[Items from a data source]
-- ==== Sys2Proof/Certificates/Slice0/Obligations.lean ====
section
/-! DEFINITION. The statements. Each says what it formalises; OBLIGATIONS.json lists them. A completion clause has the form
`Gives c s P`, `keWord c s g r` or `keTrap c s g code` (Sys2Proof/Safety.lean): exec of the command ANSWERS A NEXT STATE, of which P
holds. -/

section
open Sys2Proof Sys2Proof.Machine

/-! ### Engine words on registers (spec/05) -/

/-- R174, R175: ADD, ADDC, SUB, SUBC, CMP, ADDI, CMPI: the sum or difference, and flags of class A. Z and N are those of the
result, C is the unsigned carry or borrow, V the signed overflow. CMP and CMPI write flags only. AND, OR, XOR, ANDN, MUL, MULHS,
MULHU, ANDI, ORI, XORI: the result, and flags of class L: Z and N from the result, C and V cleared. -/
def Obligations.ArithmeticLogicWords : Prop :=
  (∀ (s : State) (g : Fin 2048) (rd rs rt : Fin 16) (i : BitVec 17), canIssue s g.val = true →
      let r := regsOf s g
      let x := rD r rs
      let y := rD r rt
      let m := i.signExtend 32
      let cin := r.fl.c
      let sum (a b : W32) (c : Bool) : Regs → Regs := fun q =>
        let v := a + b + BitVec.ofNat 32 (b2n c)
        { q with fl := { q.fl with
            z := decide (v = 0), n := v.msb, c := decide (2 ^ 32 ≤ a.toNat + b.toNat + b2n c)
            v := decide (a.toInt + b.toInt + b2n c < -(2 ^ 31) ∨ 2 ^ 31 ≤ a.toInt + b.toInt + b2n c) } }
      let dif (a b : W32) (c : Bool) : Regs → Regs := fun q =>
        let v := a - b - BitVec.ofNat 32 (b2n c)
        { q with fl := { q.fl with
            z := decide (v = 0), n := v.msb, c := decide (a.toNat < b.toNat + b2n c)
            v := decide (a.toInt - b.toInt - b2n c < -(2 ^ 31) ∨ 2 ^ 31 ≤ a.toInt - b.toInt - b2n c) } }
      let next : Regs := { r with pc := r.pc + 4 }
      let wr (v : W32) (q : Regs) : Regs := { q with d := tset 0 q.d rd v }
      keWord (.add g rd rs rt) s g (wr (x + y) (sum x y false next)) ∧
        keWord (.addc g rd rs rt) s g (wr (x + y + BitVec.ofNat 32 (b2n cin)) (sum x y cin next)) ∧
        keWord (.sub g rd rs rt) s g (wr (x - y) (dif x y false next)) ∧
        keWord (.subc g rd rs rt) s g (wr (x - y - BitVec.ofNat 32 (b2n cin)) (dif x y cin next)) ∧
        keWord (.cmp g rs rt) s g (dif x y false next) ∧
        keWord (.addi g rd rs i) s g (wr (x + m) (sum x m false next)) ∧
        keWord (.cmpi g rs i) s g (dif x m false next)) ∧
    ∀ (s : State) (g : Fin 2048) (rd rs rt : Fin 16) (i : BitVec 17), canIssue s g.val = true →
      let r := regsOf s g
      let x := rD r rs
      let y := rD r rt
      let m := i.signExtend 32
      let out (v : W32) : Regs := { r with
        pc := r.pc + 4, d := tset 0 r.d rd v, fl := { r.fl with z := decide (v = 0), n := v.msb, c := false, v := false } }
      keWord (.and g rd rs rt) s g (out (x &&& y)) ∧ keWord (.or g rd rs rt) s g (out (x ||| y)) ∧
        keWord (.xor g rd rs rt) s g (out (x ^^^ y)) ∧ keWord (.andn g rd rs rt) s g (out (x &&& ~~~y)) ∧
        keWord (.mul g rd rs rt) s g (out (BitVec.ofNat 32 (x.toNat * y.toNat))) ∧
        keWord (.mulhs g rd rs rt) s g (out (BitVec.ofInt 32 (x.toInt * y.toInt / 2 ^ 32))) ∧
        keWord (.mulhu g rd rs rt) s g (out (BitVec.ofNat 32 (x.toNat * y.toNat / 2 ^ 32))) ∧
        keWord (.andi g rd rs i) s g (out (x &&& m)) ∧ keWord (.ori g rd rs i) s g (out (x ||| m)) ∧
        keWord (.xori g rd rs i) s g (out (x ^^^ m))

→ **Your instructions**
For this exercise, restate each of the entries without any deviation.

→ **Finished exercise**
-- ==== Sys2Proof/Certificates/Slice0/Obligations.lean ====
section
/-! DEFINITION. The statements. Each says what it formalises; OBLIGATIONS.json lists them. A completion clause has the form
`Gives c s P`, `keWord c s g r` or `keTrap c s g code` (Sys2Proof/Safety.lean): exec of the command ANSWERS A NEXT STATE, of which P
holds. -/

section
open Sys2Proof Sys2Proof.Machine

/-! ### Engine words on registers (spec/05) -/

/-- R174, R175: ADD, ADDC, SUB, SUBC, CMP, ADDI, CMPI: the sum or difference, and flags of class A. Z and N are those of the
result, C is the unsigned carry or borrow, V the signed overflow. CMP and CMPI write flags only. AND, OR, XOR, ANDN, MUL, MULHS,
MULHU, ANDI, ORI, XORI: the result, and flags of class L: Z and N from the result, C and V cleared. -/
def Obligations.ArithmeticLogicWords : Prop :=
  (∀ (s : State) (g : Fin 2048) (rd rs rt : Fin 16) (i : BitVec 17), canIssue s g.val = true →
      let r := regsOf s g
      let x := rD r rs
      let y := rD r rt
      let m := i.signExtend 32
      let cin := r.fl.c
      let sum (a b : W32) (c : Bool) : Regs → Regs := fun q =>
        let v := a + b + BitVec.ofNat 32 (b2n c)
        { q with fl := { q.fl with
            z := decide (v = 0), n := v.msb, c := decide (2 ^ 32 ≤ a.toNat + b.toNat + b2n c)
            v := decide (a.toInt + b.toInt + b2n c < -(2 ^ 31) ∨ 2 ^ 31 ≤ a.toInt + b.toInt + b2n c) } }
      let dif (a b : W32) (c : Bool) : Regs → Regs := fun q =>
        let v := a - b - BitVec.ofNat 32 (b2n c)
        { q with fl := { q.fl with
            z := decide (v = 0), n := v.msb, c := decide (a.toNat < b.toNat + b2n c)
            v := decide (a.toInt - b.toInt - b2n c < -(2 ^ 31) ∨ 2 ^ 31 ≤ a.toInt - b.toInt - b2n c) } }
      let next : Regs := { r with pc := r.pc + 4 }
      let wr (v : W32) (q : Regs) : Regs := { q with d := tset 0 q.d rd v }
      keWord (.add g rd rs rt) s g (wr (x + y) (sum x y false next)) ∧
        keWord (.addc g rd rs rt) s g (wr (x + y + BitVec.ofNat 32 (b2n cin)) (sum x y cin next)) ∧
        keWord (.sub g rd rs rt) s g (wr (x - y) (dif x y false next)) ∧
        keWord (.subc g rd rs rt) s g (wr (x - y - BitVec.ofNat 32 (b2n cin)) (dif x y cin next)) ∧
        keWord (.cmp g rs rt) s g (dif x y false next) ∧
        keWord (.addi g rd rs i) s g (wr (x + m) (sum x m false next)) ∧
        keWord (.cmpi g rs i) s g (dif x m false next)) ∧
    ∀ (s : State) (g : Fin 2048) (rd rs rt : Fin 16) (i : BitVec 17), canIssue s g.val = true →
      let r := regsOf s g
      let x := rD r rs
      let y := rD r rt
      let m := i.signExtend 32
      let out (v : W32) : Regs := { r with
        pc := r.pc + 4, d := tset 0 r.d rd v, fl := { r.fl with z := decide (v = 0), n := v.msb, c := false, v := false } }
      keWord (.and g rd rs rt) s g (out (x &&& y)) ∧ keWord (.or g rd rs rt) s g (out (x ||| y)) ∧
        keWord (.xor g rd rs rt) s g (out (x ^^^ y)) ∧ keWord (.andn g rd rs rt) s g (out (x &&& ~~~y)) ∧
        keWord (.mul g rd rs rt) s g (out (BitVec.ofNat 32 (x.toNat * y.toNat))) ∧
        keWord (.mulhs g rd rs rt) s g (out (BitVec.ofInt 32 (x.toInt * y.toInt / 2 ^ 32))) ∧
        keWord (.mulhu g rd rs rt) s g (out (BitVec.ofNat 32 (x.toNat * y.toNat / 2 ^ 32))) ∧
        keWord (.andi g rd rs i) s g (out (x &&& m)) ∧ keWord (.ori g rd rs i) s g (out (x ||| m)) ∧
        keWord (.xori g rd rs i) s g (out (x ^^^ m))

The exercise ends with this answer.